REQUIRED WORK — Go over the data below and say how many lines hold the word "window". Only the number is needed.

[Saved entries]
theorem State.ownPower_keeps (s : State) (v : Nat) : Keeps ⟨[.out, .panel, .lanes, .memory], [(0x58000F,
    0x58000F), (0x580101, 0x580101), (0x580104, 0x580105), (0x580201, 0x580201), (0x580203, 0x580204),
    (0x70020C, 0x70020C), (0x700309, 0x700309), (0x701001, 0x701001), (0x701003, 0x701003), (0x701006,
    0x701006)]⟩ s (State.ownPower s v) := by
  unfold State.ownPower
  dsimp only
  refine Keeps.ite (fun _ => ?_) (fun _ => ?_)
  · refine Keeps.trans ?_ (State.railsOn_keeps ..) (by decide +kernel)
    refine Keeps.trans ?_ (State.putKept_keeps1 ..) (by decide +kernel)
    exact Keeps.refl _ _
  · refine Keeps.optE ?_ (fun _ => ?_)
    · refine Keeps.trans ?_ (State.park_keeps ..) (by decide +kernel)
      refine Keeps.trans ?_ (State.putKept_keeps1 ..) (by decide +kernel)
      exact Keeps.refl _ _
    · refine Keeps.trans ?_ (State.railsDown_keeps ..) (by decide +kernel)
      exact Keeps.refl _ _

theorem State.ownSlew_keeps (s : State) (v : Nat) : Keeps ⟨[.memory, .net], [(0x800006, 0x800006)]⟩ s
    (State.ownSlew s v) := by
  unfold State.ownSlew
  dsimp only
  refine Keeps.trans ?_ (State.putKept_keeps1 ..) (by decide +kernel)
  refine Keeps.upd ?_ (hnt := Or.inl (by decide +kernel))
  exact Keeps.refl _ _

theorem State.ownBlob_keeps (s : State) (o : Nat) (e : Nat) (m : Nat) (offset : Nat) (data : Bytes) :
    Keeps ⟨[.out, .blobs, .panel, .lanes, .memory, .clock, .mgmt, .net], [(0x101105, 0x101105),
    (0x101107, 0x101107), (0x103003, 0x103003), (0x581202, 0x581202), (0x700309, 0x700309), (0x701001,
    0x701001), (0x900005, 0x900005), (0x910002, 0x910004)]⟩ s (State.ownBlob s o e m offset data) := by
  unfold State.ownBlob
  split
  · refine Keeps.trans ?_ (State.ownKey_keeps ..) (by decide +kernel)
    exact Keeps.refl _ _
  · refine Keeps.trans ?_ (State.ownWave_keeps ..) (by decide +kernel)
    refine Keeps.trans ?_ (State.putBlobKept_keeps ..) (by decide +kernel)
    exact Keeps.refl _ _
  · refine Keeps.trans ?_ (State.ownGlobal_keeps ..) (by decide +kernel)
    exact Keeps.refl _ _
  · refine Keeps.trans ?_ (State.ownFwImage_keeps ..) (by decide +kernel)
    exact Keeps.refl _ _
  · refine Keeps.trans ?_ (State.putBlobKept_keeps ..) (by decide +kernel)
    exact Keeps.refl _ _
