-- ==== Sys2Proof/Tests/Slice0.lean ====
section
/-!
SUPPORT. Tests of the model: ill-formed commands are refused, small steps checked by hand from the spec, and
for every clause of every statement with hypotheses a state and operands that meet all of them together.
-/

set_option Elab.async false
set_option linter.unusedVariables false

namespace Sys2Proof.Slice0

open Sys2Proof Sys2Proof.Machine

/-! ### Small states -/

/-- The state after reset with these members put in place: object, element, member, value. -/
def at_ (l : List (Nat × Nat × Nat × Nat)) : State :=
  l.foldl (fun (s : State) x => s.pute x.1 x.2.1 x.2.2.1 x.2.2.2) State.reset

/-- Both channels populated and in service, with these members beside. -/
def channelsUp (l : List (Nat × Nat × Nat × Nat)) : State :=
  at_ ([(0x7800, 0, 4, 1), (0x7800, 0, 0x0A, 3), (0x7820, 0, 1, 2), (0x7820, 1, 1, 2)] ++ l)

/-- Display in state 2 with both halves lit, in fret 0 of a frame of mode slot 0. -/
def litWith (q : Seq) (l : List (Nat × Nat × Nat × Nat)) : State :=
  { at_ ([(0x5000, 0, 2, 1), (0x5001, 0, 3, 2), (0x6801, 0, 1, 5), (0x6801, 0, 5, 1), (0x6000, 0, 1, 1),
      (0x5801, 0, 5, 3)] ++ (List.range 16).map (fun c => (0x6020, c, 4, 2)) ++ l) with
    panel := { Panel.reset with
      halfA := { Half.reset with park := 0 }, halfB := { Half.reset with park := 0 } },
    seq := { q with running := true, shownA := [0, 1], shownB := [0, 1] } }

/-- Display in a fret. -/
def lit (l : List (Nat × Nat × Nat × Nat)) : State := litWith { Seq.reset with inGap := false } l

/-- A parcel (R35): kind, flags, content frame, body. -/
def parcelOf (kind flags frame : Nat) (body : Bytes) : Bytes :=
  let h := beBytes 1 1 ++ beBytes 1 kind ++ beBytes 1 flags ++ zeros 5 ++ zeros 4 ++ beBytes 4 frame ++
    beBytes 4 body.length
  h ++ beBytes 4 (crc32c h) ++ body ++ beBytes 4 (crc32c body)

/-- The header of a tile parcel for another tile, seven hops allowed (R35). -/
def transitHdr : Bytes :=
  let h := beBytes 1 1 ++ beBytes 1 1 ++ [0, 7] ++ zeros 8 ++ beBytes 4 5 ++ beBytes 4 9
  h ++ beBytes 4 (crc32c h)

/-- An uplink frame (R183): type, string, value, flags, sequence. -/
def upFrame (ty i v f seq : Nat) : BitVec 64 :=
  let u := ty * 2 ^ 52 + i * 2 ^ 50 + v * 2 ^ 32 + f * 2 ^ 16 + seq
  BitVec.ofNat 64 (u * 256 + crc8 (beBytes 7 u))

/-- Parcel ingress with a frame under assembly in the next store. -/
def withNext (s : State) (f : Frame) : State :=
  { s with ingress := { s.ingress with store1 := f } }

/-- Members of a device that may start display on half A. -/
def readyToStart : List (Nat × Nat × Nat × Nat) :=
  [(0x5001, 0, 3, 0), (0x2001, 0, 1, 2), (0x1890, 0, 2, 64), (0x6801, 0, 9, 2), (0x3010, 0, 1, 1)] ++
  (List.range 14).map (fun i => (0x2010, i, 4, 0)) ++ (List.range 64).map (fun i => (0x7010, i, 1, 2))

/-- Mode slot 2 is a picture of one hogel with one view in 64 frets, and is in force. -/
def tinyMode : List (Nat × Nat × Nat × Nat) :=
  [(0x5010, 2, 1, 1), (0x5010, 2, 2, 1), (0x5010, 2, 3, 1), (0x5010, 2, 4, 64),
    (0x5010, 2, 5, 83333333), (0x5010, 2, 6, 41667), (0x5010, 2, 7, 10000), (0x5010, 2, 8, 30000),
    (0x5000, 0, 1, 2), (0x5001, 0, 4, 2)]

def tiny (l : List (Nat × Nat × Nat × Nat)) : State := at_ (tinyMode ++ l)

/-- Port 0 is up on four lanes. -/
def portUp (l : List (Nat × Nat × Nat × Nat)) : State :=
  at_ ([(0x7003, 0, 5, 2), (0x7003, 0, 3, 2), (0x7003, 0, 6, 15), (0x7003, 0, 7, 15), (0x7003, 0, 8, 15),
    (0x3010, 0, 1, 1), (0x7010, 128, 1, 2), (0x7010, 129, 1, 2), (0x7010, 130, 1, 2),
    (0x7010, 131, 1, 2)] ++ l)

/-- A DRAM request. -/
def oneRequest (w : Option Bytes) : DramReq :=
  { id := 7, port := 2, addr := 256, len := 1, write := w, urgency := 1, start := 0, replays := 0,
    channel := 0, row := 0, bank := 0, loc := 256, also := none, issued := some 1, guards := false }

/-- A block held for its acknowledgement. -/
def oneHeld (q : Nat) : Held := { seq := q, kind := 0, payload := zeros 64, lane := 128, sentAt := 1, rows := [] }

/-- A journal entry. -/
def oneEntry : JEntry := { seq := 1, object := 0x3000, element := 0, member := 1, value := 5, data := [] }

/-- A calibration of course 3, or of the tile. -/
def oneCal (phase : Nat) (tile window : Bool) : Cal :=
  { tile := tile, course := 3, phase := phase, inPhase := 1, n0 := 0, probe := [], diode := [], dark := [],
    measured := 1, pluck := 0, pair := none, passed := [], failed := [], ending := false, window := window }

/-- Management serves on the host link. -/
def serving (l : List (Nat × Nat × Nat × Nat)) : State :=
  { at_ ([(0x2001, 0, 1, 2), (0x1000, 0, 2, 1)] ++ l) with mgmt := { Mgmt.reset with service := true } }

/-- An open session. -/
def oneSession : Session :=
  { id := 7, key := zeros 32, path := 0, peer := [], seqIn := 4, seen := [], seqOut := 9, replies := [], opened := 0 }

/-- Master 1 has a session open. -/
def withSession (l : List (Nat × Nat × Nat × Nat)) : State :=
  { serving l with mgmt := { Mgmt.reset with
      service := true, masters := [(1, { Master.reset with session := some oneSession })] } }

/-- An item of a message and its bytes (R324). -/
def itemOf (o m n : Nat) (data : Bytes) : Item :=
  { object := o, element := 0, member := m, flags := 0, len := n, offset := 0, data := data }

def itemBytes (o m n : Nat) (data : Bytes) : Bytes :=
  beBytes 2 o ++ zeros 2 ++ beBytes 1 m ++ [0] ++ beBytes 2 n ++ zeros 4 ++ data

/-- An accepted item that management holds. -/
def oneHandoff : Handoff :=
  { item := stagedValue 0x3300 0 1 3, master := 1, session := 7, seq := 4, last := true, codes := [0], index := 0 }

/-- Chord slot 2 in a state, with a commit mode and a time. -/
def withChord (state mode time : Nat) : State :=
  { withSession [] with mgmt := { (withSession []).mgmt with
      chords := [(2, { Chord.reset with
        state := state, gen := 2, master := 1, session := 7, mode := mode, at_ := time,
        items := [stagedValue 0x3300 0 1 3] })] } }

/-- Both Ethernet ports are up. -/
def netUp (l : List (Nat × Nat × Nat × Nat)) : State :=
  at_ ([(0x2010, 2, 4, 0), (0x8020, 0, 2, 1), (0x8020, 1, 2, 1), (0x8000, 0, 3, 0)] ++ l)

/-- The global address is 5. -/
def withAddress : State :=
  { netUp [] with blobs := [(mkey 0x8000 0 0x11, beBytes 16 5)], net := { Net.reset with globalOk := true } }

/-- An IPv6 frame to the broadcast address, from address 6 to address 5. -/
def ip6Frame (next : Nat) (p : Bytes) : Bytes :=
  beBytes 6 0xFFFFFFFFFFFF ++ beBytes 6 9 ++ beBytes 2 0x86DD ++ ip6Packet 6 5 next 64 p

/-- Domain slot 0 in a state. -/
def withSlot (x : Slot) : State := { netUp [] with net := { Net.reset with slot0 := x } }

/-- A PTP message of domain 0 from port identity 7, sequence 3. -/
def ptpBytes (ty flags : Nat) (tail : Bytes) : Bytes :=
  beBytes 1 ty ++ [2] ++ beBytes 2 64 ++ [0, 0] ++ beBytes 1 flags ++ zeros 13 ++ beBytes 10 7 ++ beBytes 2 3 ++
    zeros 12 ++ tail ++ zeros 20

def ptpFrame (ty flags : Nat) (tail : Bytes) : Bytes :=
  beBytes 6 0x011B19000000 ++ beBytes 6 9 ++ beBytes 2 0x88F7 ++ ptpBytes ty flags tail

/-! ### Ill-formed commands are refused -/

theorem test_ill_formed_0 : ([
    .parcelHeaderArrives 0 8 [],
    .relayParcelStart 0 8,
    .tile 0 8 [],
    .frameHeader 0 8 [],
    .frameClose 0 8 [],
    .cueTrigger 0 8 [],
    .layerData 0 8 [],
    .planeSlotStart 0 [⟨256, 0, 0, false⟩],
    .planeSlotStart 0 [⟨0, 7168, 0, false⟩],
    .planeSlotStart 0 [⟨0, 0, 16, false⟩],
    .pluck 0 16,
    .loadCutoff 0 2 [],
    .tileDecodeDone 0 272 [],
    .tileDecodeDone 0 0 [⟨256, 0, 0, false⟩],
    .tileDecodeDone 0 0 [⟨0, 7168, 0, false⟩],
    .tileDecodeDone 0 0 [⟨0, 0, 16, false⟩],
    .decodeSelftest 0 [272],
    .bandSynthesisStart 0 [⟨256, 0, 0, false⟩],
    .bandSynthesisStart 0 [⟨0, 7168, 0, false⟩],
    .bandSynthesisStart 0 [⟨0, 0, 16, false⟩],
    .bandCommit 0 [⟨256, 0, 0, false⟩],
    .bandCommit 0 [⟨0, 7168, 0, false⟩],
    .bandCommit 0 [⟨0, 0, 16, false⟩],
    .engineSelftest 0 [136]] : List Instr).all (fun c => !c.wf) = true := by
  decide +kernel

theorem test_ill_formed_1 : ([
    .tileCompressStart ⟨0, [⟨256, 0, 0, false⟩]⟩,
    .tileCompressStart ⟨0, [⟨0, 7168, 0, false⟩]⟩,
    .tileCompressStart ⟨0, [⟨0, 0, 16, false⟩]⟩,
    .compressionDone 0 16 false,
    .panelStatus 0 2 [],
    .panelStatusTimeout 0 2,
    .panelStatusLost 0 2,
    .clearBeforeLight 0 2,
    .exerciseLatch 0 2,
    .parkTimeExpiry 0 2,
    .dischargeStepExpiry 0 2,
    .coursePollTimer 0 16,
    .pilotFire 0 16 0,
    .pilotFire 0 0 6,
    .monitorSample 0 16 0#64,
    .pilotSample 0 16 0#64,
    .driverStatusFrame 0 16 0#64,
    .uplinkTimeout 0 16,
    .chatterEnd 0 7,
    .openLoopFallback 0 48,
    .blockData 0 192 [],
    .parcelStart 0 192 [],
    .parcelAbort 0 192 [],
    .acknowledge 0 192 []] : List Instr).all (fun c => !c.wf) = true := by
  decide +kernel

theorem test_ill_formed_2 : ([
    .replayTimeout 0 192,
    .ackSendTimer 0 8,
    .marker 0 192 [],
    .filler 0 192 [] 0,
    .training 0 192 [],
    .sleep 0 192 [],
    .laneMap 0 192 [],
    .reservedBlock 0 192 [],
    .signalDetect 0 192,
    .cdrLock 0 192 0 0,
    .bringUpStageTimeout 0 192,
    .bringUpRetry 0 192,
    .laneLockLoss 0 192,
    .portSleepTimer 0 8,
    .dramRequest 0 7 0 1 none,
    .dramRequest 0 0 0 0 none,
    .dramRequest 0 0 0 1 (some []),
    .inplaceRetrainDone 0 4 false,
    .ddrRefreshTimer 0 4,
    .dqsOscTimer 0 4 0,
    .zqCalTimer 0 4,
    .ddrTrainingDone 0 4 ⟨true, true, 0, true, false, 0, 0⟩,
    .ratioRampStep 0 14,
    .muxForcedSwitch 0 14] : List Instr).all (fun c => !c.wf) = true := by
  decide +kernel

theorem test_ill_formed_3 : ([
    .railUndervoltage 0 7,
    .railOvervoltage 0 7,
    .openSession 0 3 [] [],
    .close 0 3 [] [],
    .read 0 3 [] [],
    .write 0 3 [] [],
    .chordBegin 0 3 [] [],
    .commitNow 0 3 [] [],
    .commitNextFret 0 3 [] [],
    .commitNextFrame 0 3 [] [],
    .commitAtTime 0 3 [] [],
    .chordHandoff 0 32,
    .atTimeReached 0 32,
    .abortChord 0 3 [] [],
    .chordIdleTimeout 0 32,
    .keepalive 0 3 [] [],
    .eventAck 0 3 [] [],
    .sessionTimeout 0 15,
    .sessionTimeout 0 0,
    .eventSend 0 15,
    .eventSend 0 0,
    .eventResendTimer 0 15,
    .eventResendTimer 0 0,
    .fwVerifyDone 0 2] : List Instr).all (fun c => !c.wf) = true := by
  decide +kernel

theorem test_ill_formed_4 : ([
    .ethFrameRx 0 2 [] false,
    .relayFrameTx 0 2,
    .sync 0 2 [],
    .followUp 0 2 [],
    .delayResp 0 2 [],
    .announce 0 2 [],
    .announceTimeout 0 2,
    .delayReqSend 0 2,
    .neighborSolicitation 0 2 [],
    .echoRequest 0 2 [],
    .ethLinkChange 0 2 false,
    .modelMismatch 0 4,
    .calCourse 0 16,
    .cvOwnerTimeout 0 16,
    .islandRampsDone 0 [256],
    .islandError 0 14,
    .islandRestartDone 0 14,
    .railReturn 0 7,
    .malformedMessage 0 3,
    .badUplinkFrame 0 16 0#64] : List Instr).all (fun c => !c.wf) = true := by
  decide +kernel

/-- A command that names a unit the device lacks stops by that name. -/
theorem test_ill_formed_stops : exec (.pluck 3 16) State.reset = .fault .noSuchUnit := rfl

/-! ### Frames that any device keeps -/

/-- A frame to every station, or to the group of PTP, without a tag is kept by whatever device hears it. -/
theorem keepsFrame_of {s : State} {f : Bytes} (ht : frameTag f = none)
    (hd : field f 0 6 = 0xFFFFFFFFFFFF ∨ field f 0 6 = 0x011B19000000) : s.keepsFrame f = true := by
  rcases hd with hd | hd <;> simp [State.keepsFrame, ht, hd]

theorem icmpFor_of {s : State} {f : Bytes} {ty : Nat} (ht : frameTag f = none)
    (hd : field f 0 6 = 0xFFFFFFFFFFFF ∨ field f 0 6 = 0x011B19000000)
    (h : (isIp6 f 58 && field f (frameBody f + 40) 1 == ty) = true) : s.icmpFor f ty = true := by
  simpa [State.icmpFor, keepsFrame_of (s := s) ht hd] using h

theorem ptpFor_of {s : State} {f m : Bytes} {ty i : Nat} (ht : frameTag f = none)
    (hd : field f 0 6 = 0xFFFFFFFFFFFF ∨ field f 0 6 = 0x011B19000000) (hm : ptpOf f = m)
    (h : s.islandRuns 2 = true ∧ (ptpAt f).isSome = true ∧ ptpTransport f = s.v 0x8000 0x03 ∧
      ptpGood m = true ∧ ptpType m = ty)
    (hs : s.slotFor (ptpDomain m) = some i) : s.ptpFor f ty = some (i, m) := by
  subst hm
  obtain ⟨h1, h2, h3, h4, h5⟩ := h
  simp [State.ptpFor, keepsFrame_of (s := s) ht hd, h1, h2, h3, h4, h5, hs]

theorem beNat_foldl (bs : Bytes) (a : Nat) :
    bs.foldl (fun (x : Nat) b => x * 256 + b.toNat) a = a * 256 ^ bs.length + beNat bs := by
  induction bs generalizing a with
  | nil => simp [beNat]
  | cons b bs ih =>
    simp only [beNat, List.foldl_cons, List.length_cons]
    rw [ih, ih (0 * 256 + b.toNat), pow_succ]
    ring

theorem length_beBytes (n v : Nat) : (beBytes n v).length = n := by
  induction n <;> simp [beBytes, *]

theorem beNat_beBytes (n v : Nat) : beNat (beBytes n v) = v % 256 ^ n := by
  induction n with
  | zero => simp [beBytes, beNat, Nat.mod_one]
  | succ n ih =>
    have h := beNat_foldl (beBytes n v) (BitVec.ofNat 8 (v / 256 ^ n)).toNat
    have e : v % 256 ^ (n + 1) = v % 256 ^ n + 256 ^ n * (v / 256 ^ n % 256) := by
      rw [pow_succ, Nat.mod_mul]
    rw [length_beBytes, ih, BitVec.toNat_ofNat] at h
    rw [beBytes, beNat, List.foldl_cons, Nat.zero_mul, Nat.zero_add, BitVec.toNat_ofNat, h, e,
      Nat.mul_comm, Nat.add_comm]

RESULT FOR THIS EXERCISE — 2